(What is expected) Whenever a line in the material below includes "does", copy that line.

(Data for this exercise)

/-- CIP RECORD at issue: rows 1 to 9 of Table 8.5. -/
def execCipRecord (p c : Nat) (s : State) : Res :=
  .next (withStep 9 0 p c s (fun x =>
    let o := recOp x
    let m := x.a.p || x.b.p
    if isFrozen s o.fid then doneW s x .frozen 0 false
    else if m && !x.w.poisonOk then doneW s x .failedParity 0 false
    else
      match recCheck s x o with
      | .error r =>
        let s1 := if r.reason = 0x06 then askLease s o.sa else s
        refuseRecord s1 x o.fid m r
      | .ok (a, n) =>
        if domainClosed s 18 then refuseRecord s x o.fid m ⟨.refusedBusy, 0, some cCipBusy⟩
        else
          match laneFor s x o.fid with
          | (none, s1) => refuseRecord s1 x o.fid m ⟨.refusedBusy, 0, some cCipBusy⟩
          | (some lane, s1) => acceptRecord s1 x o a n lane m))

/-! ## The end of a record (R242, R247, R259, R261, R262) -/

/-- The nonce of a record from its nonce material, number and IV bytes (R242). -/
def recNonce (mode : Nat) (mat : List Nat) (seq : Nat) (iv : List Nat) : List Nat :=
  if isEsp mode then mat ++ iv
  else if mode = 4 || mode = 5 then mat.take 8 ++ beBytes 4 seq
  else if isXpn mode then xorList (mat.take 12) (mat.drop 12 ++ beBytes 8 seq)
  else xorList mat (List.replicate 4 0 ++ beBytes 8 seq)

/-- The authenticated data: for ESP with esn, the high half goes in before the low half (R247). -/
def recAad (a : Sa) (aad : List Nat) (seq : Nat) : List Nat :=
  if isEsp a.mode && a.esn then aad.take 4 ++ beBytes 4 (seq / 2 ^ 32) ++ aad.drop 4 else aad

/-- Encrypt or decrypt bytes under an AEAD mode. -/
def aeadStream (mode : Nat) (key nonce bs : List Nat) : List Nat :=
  if isChacha mode then chacha20 key nonce bs else gcmCtr (aesKeys key) nonce bs

/-- The tag over authenticated data and ciphertext. -/
def aeadTag (mode : Nat) (key nonce aad ct : List Nat) : List Nat :=
  if isChacha mode then chachaTag key nonce aad ct else gcmTag (aesKeys key) nonce aad ct

/-- AAD with the number written into it on encryption (R247): its low 32 bits at bytes 4 to 7 for ESP and 16
to 19 for MACsec, as far as the AAD reaches. -/
def stampAad {α : Type} (a : Sa) (aad num : List α) : List α :=
  let put := fun o => (aad.take o ++ num ++ aad.drop (o + 4)).take aad.length
  if isEsp a.mode then put 4 else if isMacsec a.mode then put 16 else aad

/-- The bytes that replace an encrypted record, from its first byte on, tag included. -/
def encryptRecord (a : Sa) (key mat : List Nat) (r : Rec) (bs : List Nat) : List Nat :=
  let pt := (bs.drop (r.aad + ivLen a.mode)).take r.payload
  if a.mode = 11 then xts key r.dun false pt
  else
    let aad := stampAad a (bs.take r.aad) (beBytes 4 r.seq)
    let iv := if isEsp a.mode then beBytes 8 r.seq else []
    let nonce := recNonce a.mode mat r.seq iv
    let ct := aeadStream a.mode key nonce pt
    aad ++ iv ++ ct ++ aeadTag a.mode key nonce (recAad a aad r.seq) ct

/-- The plaintext of a decrypted record; none when its tag does not verify (R261). -/
def decryptRecord (a : Sa) (key mat : List Nat) (r : Rec) (bs : List Nat) : Option (List Nat) :=
  let ct := (bs.drop (r.aad + ivLen a.mode)).take r.payload
  if a.mode = 11 then some (xts key r.dun true ct)
  else
    let aad := bs.take r.aad
    let iv := (bs.drop r.aad).take (ivLen a.mode)
    let nonce := recNonce a.mode mat r.seq iv
    let tag := (bs.drop (r.aad + ivLen a.mode + r.payload)).take 16
    if tag = aeadTag a.mode key nonce (recAad a aad r.seq) ct then
      some (aeadStream a.mode key nonce ct)
    else none

/-- A snapshot of an inbound mirrored SA goes to the twin when its top has risen far enough (R387). -/
def snapshotSa (s : State) (n : Nat) (a : Sa) : State :=
  if a.mirrored && mirroring s && (isEsp a.mode || isMacsec a.mode) && a.snapSent + 2 ^ 18 ≤ a.seq then
    twinSend (setSa s n { a with snapSent := a.seq }) 4 (leBytes 4 n ++ leBytes 4 0 ++ leBytes 8 a.seq) none
  else setSa s n a

/-- The end of an encrypted record: the packet is rewritten and its length raised by the tag (R247). Payload and
tag come out marked or clean as the record is, and authenticated bytes that the unit does not write keep their
marks (R262). -/
def finishEncrypt (s : State) (r : Rec) (x : StepIn) (key mat : List Nat) : State :=
  let a := r.saSnap
  let n := recSpan a.mode ⟨r.off, r.aad, r.payload, r.sa, r.fid, false, r.hold, false⟩
  let old := slice (pktBytes s x.k) r.off n
  let out := encryptRecord a key mat r (rawBytes old)
  if a.mode = 11 then
    let s1 := writeChain s x.k.handle r.off (markBytes out r.poison)
    doneW s1 x .done (r.dun + 1) r.poison
  else
    let head := r.aad + ivLen a.mode
    let aad := stampAad a (old.take r.aad) (markBytes (beBytes 4 r.seq) false)
    let iv := markBytes ((out.take head).drop r.aad) false
    let bs := aad ++ iv ++ markBytes (out.drop head) r.poison
    let s1 := setChain s x.k.handle (overlay (pktBytes s x.k) r.off bs)
    let y := { x with k := x.k.setLen (x.k.len + 16) }
    doneW s1 y .done r.seq r.poison

/-- A replay commit takes place in the SA, or, after its removal, among the records that are still in flight on it (R259). -/
def commitRecord (s : State) (n : Nat) (a : Sa) : State :=
  if (saOf s n).isSome then snapshotSa s n a
  else { s with cip := { s.cip with records := s.cip.records.map (fun y => if y.sa = n then y.withReplay a else y) } }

(Output below)
/-- The plaintext of a decrypted record; none when its tag does not verify (R261). -/
tag come out marked or clean as the record is, and authenticated bytes that the unit does not write keep their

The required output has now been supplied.